Requirement: Once the line containing "params_wf := (by" is found in the entries below, restate it and each following line word for word, stopping after the line containing "let s := demoWith 0 0x10210 false 0 []".

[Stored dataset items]
%%
theorem witness_IllegalWordsCompleteWithIllegalCmdAndChangeOnlyStatus :
    ∀ es ∈ [[], [Event.engine]], let s := demoWith 0 0x420 false 0 es
      s.engineNext = true ∧ s.phase = .busy ∧ s.rst = false ∧ ∀ i, decode s.lcmd ≠ .ok i := by
  intro es hes
  have hd : decode 0x420 = .error .matrixField := by decide
  have hn : ∀ i, decode 0x420 ≠ .ok i := by intro i; rw [hd]; intro h; cases h
  simp only [List.mem_cons, List.not_mem_nil, or_false] at hes
  rcases hes with rfl | rfl <;> exact ⟨rfl, rfl, rfl, hn⟩

theorem witness_StepCompletesTheDecodedCommand :
    ∀ es ∈ [[], [Event.engine, .read 0x18 8]], let s := demoWith 0 0x10210 false 0 es
      s.engineNext = true ∧ s.phase = .busy ∧ s.rst = false ∧ decode s.lcmd = .ok (.vadd 2 0 1) := by
  decide +kernel

theorem witness_CmdWriteWhenIdleIsAccepted :
    let s := { demo with inbox := [.write 0x28 8 0xFFFFFFFFFFFFFFFF] }
    s.inbox = .write 0x28 8 0xFFFFFFFFFFFFFFFF :: [] ∧ s.rst = false ∧ s.phase = .idle := by decide +kernel

theorem witness_CmdWriteWhenBusyOnlySetsOverrun :
    let s := demoWith 8 0x1221 false 0 [.write 0x28 8 1]
    s.inbox = .write 0x28 8 1 :: [] ∧ s.rst = false ∧ s.phase = .busy := by decide +kernel

theorem witness_RunningCommandKeepsWhatItLatched :
    ∃ s t : State, s.phase = .busy ∧ step s = .next t ∧ t.phase = .busy :=
  ⟨demoWith 8 0x1221 false 0 [.write 0x20 8 20], _, rfl, rfl, rfl⟩

theorem witness_BusyEngineCompletesWithinThePendingEvents :
    ∀ es ∈ [[], [Event.read 0x18 8, .write 0x28 8 1, .releaseRst, .engine]], let s := demoWith 8 0x1221 false 0 es
      s.phase = .busy ∧ s.rst = false ∧ ∀ e ∈ s.inbox, e.accessDefined = true ∧ e.keepsRunning = true := by
  decide +kernel

theorem witness_CommandDependsOnLatchedOperandsAndRegistersOnly :
    let s := demoWith 8 0x1221 false 0 []
    let u := { demoWith 8 0x1221 false 0 [] with result := 5, arg0 := 9, rdSel := 3 }
    s ≠ u ∧ s.params = u.params ∧ s.v = u.v ∧ s.larg0 = u.larg0 ∧ s.lctrl = u.lctrl := by
  refine ⟨?_, rfl, rfl, rfl, rfl⟩
  intro h
  have := congrArg State.result h
  revert this
  decide +kernel

theorem witness_CommandWritesOnlyWhatItsRuleNames :
    ((3 : VReg) ∉ destRegs (.vadd 2 0 1)) ∧ ((12 : VReg) ∉ destRegs (.mmul 2 0 1)) ∧
    (∀ r, Instr.decstr 1 ≠ .lowdig r) ∧ (∀ r, Instr.lowdig 1 ≠ .decstr r) ∧ usesEngine (.vadd 2 0 1) = false :=
  ⟨by decide, by decide, fun _ h => (nomatch h), fun _ h => (nomatch h), rfl⟩

theorem witness_TruncationSettingMattersOnlyToMpowAndFib :
    (∀ d a, Instr.vadd 2 0 1 ≠ .mpow d a) ∧ ∀ d, Instr.vadd 2 0 1 ≠ .fib d :=
  ⟨fun _ _ h => (nomatch h), fun _ h => (nomatch h)⟩

theorem witness_TruncationCountIsNotCheckedWhenTruncationIsOff :
    (demoWith 0 0x1221 false 0 []).lctrl.truncEn = false := rfl

theorem witness_CommandWithErrorChangesOnlyStatus :
    (∃ t, exec (.vadd 2 0 1) (demoWith 0 0x10210 false 0 []) = .next t ∧ t.errcode ≠ .none) ∧
      ∃ t, exec (.fib 2) (demoWith 0 0x230 false 0 []) = .next t ∧ t.errcode ≠ .none := by
  refine ⟨⟨(demoWith 0 0x10210 false 0 []).finish .capacity, ?_, ?_⟩,
    ⟨(demoWith 0 0x230 false 0 []).drawWork.finish .invalidIndex, ?_, ?_⟩⟩
  · have : fit (nine 3) (addBig (10 ^ 9) top3 [1]) = .error .capacity := by decide +kernel
    show State.complete _ (fit (nine 3) (addBig (10 ^ 9) top3 [1]) >>= fun L => pure (State.setV 2 L (demoWith 0 0x10210 false 0 []))) = _
    rw [this]
    rfl
  · decide
  · rfl
  · decide

theorem witness_EachCommandReportsOnlyItsOwnErrorCodes : (Instr.mpow 3 3).wf = true := by decide

theorem witness_ErrorChecksRunInTheStatedOrder :
    (Instr.mpow 4 0).wf = false ∧ (Instr.mpow 3 3).wf = true ∧
    (¬(demoWith 0 0 true 0 []).truncLegal ∧ ¬(demoWith 0 0 true 4 []).truncLegal) ∧
    ((demoWith 0 0 true 1 []).truncLegal ∧ (demoWith 0 0 true 3 []).truncLegal) ∧
    (demoWith 0 0 true 3 []).larg0.toInt < 1 ∧
    (demoWith 1000000000 0 false 0 []).radix ≤ (demoWith 1000000000 0 false 0 []).larg0.toNat := by
  refine ⟨by decide, by decide, ⟨?_, ?_⟩, ⟨?_, ?_⟩, ?_, ?_⟩ <;> (try unfold State.truncLegal) <;> decide +kernel

theorem witness_BadTruncationSettingEndsWithBadConfig :
    (let s := demoWith 5 0x1021 true 0 []
     s.lctrl.truncEn = true ∧ s.lctrl.truncLimbs.toNat = 0) ∧
    (let s := demoWith 5 0x1021 true 4 []
     s.lctrl.truncEn = true ∧ s.params.maxLimbs < s.lctrl.truncLimbs.toNat) ∧
    (Instr.mpow 0 1).wf = true := by decide +kernel

theorem witness_MatrixFieldAboveThreeEndsWithIllegalCmd :
    3 < (4 : MReg).toNat ∧ 3 < (15 : MReg).toNat := by decide

/-- LIMB_DIGITS = 1 and MAXLIMBS = 3, so that registers hold numbers below 1000, with an operand. -/
def small (a : Word) : State := { State.resetWith { limbDigits := 1, maxLimbs := 3 } with larg0 := a }

theorem small_sound (a : Word) : (small a).Sound where
  params_wf := (by decide +kernel : (small 0).params.wf = true)
  canonical := (by decide +kernel : (small 0).canonical = true)

theorem witness_VconstConstructsItsValue :
    ((small 999).Sound ∧ (small 999).fitsReg (small 999).larg0.toNat) ∧
      ((small 1000).Sound ∧ ¬(small 1000).fitsReg (small 1000).larg0.toNat) := by
  refine ⟨⟨small_sound _, ?_⟩, ⟨small_sound _, ?_⟩⟩ <;> unfold State.fitsReg <;> decide +kernel

theorem witness_VconstAlwaysFitsAtNineDigits :
    (demoWith 0xFFFFFFFFFFFFFFFF 0x2 false 0 []).Sound ∧
      (demoWith 0xFFFFFFFFFFFFFFFF 0x2 false 0 []).params.limbDigits = 9 := ⟨demoWith_sound _ _ _ _ _, by decide⟩

theorem witness_VlimbinShiftsALimbIn :
    let bad := demoWith 1000000000 0x504 false 0 []
    let last := demoWith 999999999 0x504 false 0 []
    let zero := demoWith 0 0x504 false 0 []
    bad.Sound ∧ last.Sound ∧ zero.Sound ∧ bad.radix ≤ bad.larg0.toNat ∧
    (last.larg0.toNat < last.radix ∧ last.fitsReg (last.valV 5 * last.radix + last.larg0.toNat)) ∧
    (zero.larg0.toNat < zero.radix ∧ ¬zero.fitsReg (zero.valV 4 * zero.radix + zero.larg0.toNat)) := by
  refine ⟨demoWith_sound _ _ _ _ _, demoWith_sound _ _ _ _ _, demoWith_sound _ _ _ _ _, ?_, ?_, ?_⟩ <;>
    (try unfold State.fitsReg) <;> decide +kernel

theorem witness_LoadSequenceLeavesTheSpelledValue :
    let ls : List Word := [999999999, 0, 999999999]
    let s := demoWith 0 0 false 0 []
    s.Sound ∧ ls.length ≤ s.params.maxLimbs ∧ ∀ l ∈ ls, l.toNat < s.radix := by
  refine ⟨demoWith_sound _ _ _ _ _, by decide +kernel, ?_⟩
  intro l hl
  simp only [List.mem_cons, List.not_mem_nil, or_false] at hl
  rcases hl with rfl | rfl | rfl <;> decide +kernel

theorem witness_VaddStoresTheExactSum :
    let s := demoWith 0 0x10210 false 0 []
    s.Sound ∧ s.fitsReg (s.valV 0 + s.valV 2) ∧ s.V 2 = [] ∧ ¬s.fitsReg (s.valV 0 + s.valV 1) := by
  refine ⟨demoWith_sound _ _ _ _ _, ?_, ?_, ?_⟩ <;> (try unfold State.fitsReg) <;> decide +kernel

theorem witness_VmulStoresTheExactProduct :
    let s := demoWith 0 0x10211 false 0 []
    s.Sound ∧ s.fitsReg (s.valV 0 * s.valV 1) ∧ ¬s.fitsReg (s.valV 3 * s.valV 4) := by
  refine ⟨demoWith_sound _ _ _ _ _, ?_, ?_⟩ <;> (try unfold State.fitsReg) <;> decide +kernel

theorem witness_AddAndMulObeyTheAlgebraicLaws :
    (nine 3).wf = true ∧ canonicalBig (nine 3) top3 = true ∧ canonicalBig (nine 3) [0, 1] = true ∧
      canonicalBig (nine 3) [] = true := ⟨by decide, by decide, by decide, by decide⟩

theorem witness_SumAndProductLengthBounds :
    (nine 3).wf = true ∧ canonicalBig (nine 3) top3 = true ∧ canonicalBig (nine 3) [1] = true ∧
      1 ≤ top3.length ∧ 1 ≤ ([1] : BigUint).length := by decide

theorem witness_AdditionLoopGivesTheExactSum :
    (nine 3).wf = true ∧ canonicalBig (nine 3) top3 = true ∧ canonicalBig (nine 3) [1] = true := by decide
%%
Task answer:
  params_wf := (by decide +kernel : (small 0).params.wf = true)
  canonical := (by decide +kernel : (small 0).canonical = true)

theorem witness_VconstConstructsItsValue :
    ((small 999).Sound ∧ (small 999).fitsReg (small 999).larg0.toNat) ∧
      ((small 1000).Sound ∧ ¬(small 1000).fitsReg (small 1000).larg0.toNat) := by
  refine ⟨⟨small_sound _, ?_⟩, ⟨small_sound _, ?_⟩⟩ <;> unfold State.fitsReg <;> decide +kernel

theorem witness_VconstAlwaysFitsAtNineDigits :
    (demoWith 0xFFFFFFFFFFFFFFFF 0x2 false 0 []).Sound ∧
      (demoWith 0xFFFFFFFFFFFFFFFF 0x2 false 0 []).params.limbDigits = 9 := ⟨demoWith_sound _ _ _ _ _, by decide⟩

theorem witness_VlimbinShiftsALimbIn :
    let bad := demoWith 1000000000 0x504 false 0 []
    let last := demoWith 999999999 0x504 false 0 []
    let zero := demoWith 0 0x504 false 0 []
    bad.Sound ∧ last.Sound ∧ zero.Sound ∧ bad.radix ≤ bad.larg0.toNat ∧
    (last.larg0.toNat < last.radix ∧ last.fitsReg (last.valV 5 * last.radix + last.larg0.toNat)) ∧
    (zero.larg0.toNat < zero.radix ∧ ¬zero.fitsReg (zero.valV 4 * zero.radix + zero.larg0.toNat)) := by
  refine ⟨demoWith_sound _ _ _ _ _, demoWith_sound _ _ _ _ _, demoWith_sound _ _ _ _ _, ?_, ?_, ?_⟩ <;>
    (try unfold State.fitsReg) <;> decide +kernel

theorem witness_LoadSequenceLeavesTheSpelledValue :
    let ls : List Word := [999999999, 0, 999999999]
    let s := demoWith 0 0 false 0 []
    s.Sound ∧ ls.length ≤ s.params.maxLimbs ∧ ∀ l ∈ ls, l.toNat < s.radix := by
  refine ⟨demoWith_sound _ _ _ _ _, by decide +kernel, ?_⟩
  intro l hl
  simp only [List.mem_cons, List.not_mem_nil, or_false] at hl
  rcases hl with rfl | rfl | rfl <;> decide +kernel

theorem witness_VaddStoresTheExactSum :
    let s := demoWith 0 0x10210 false 0 []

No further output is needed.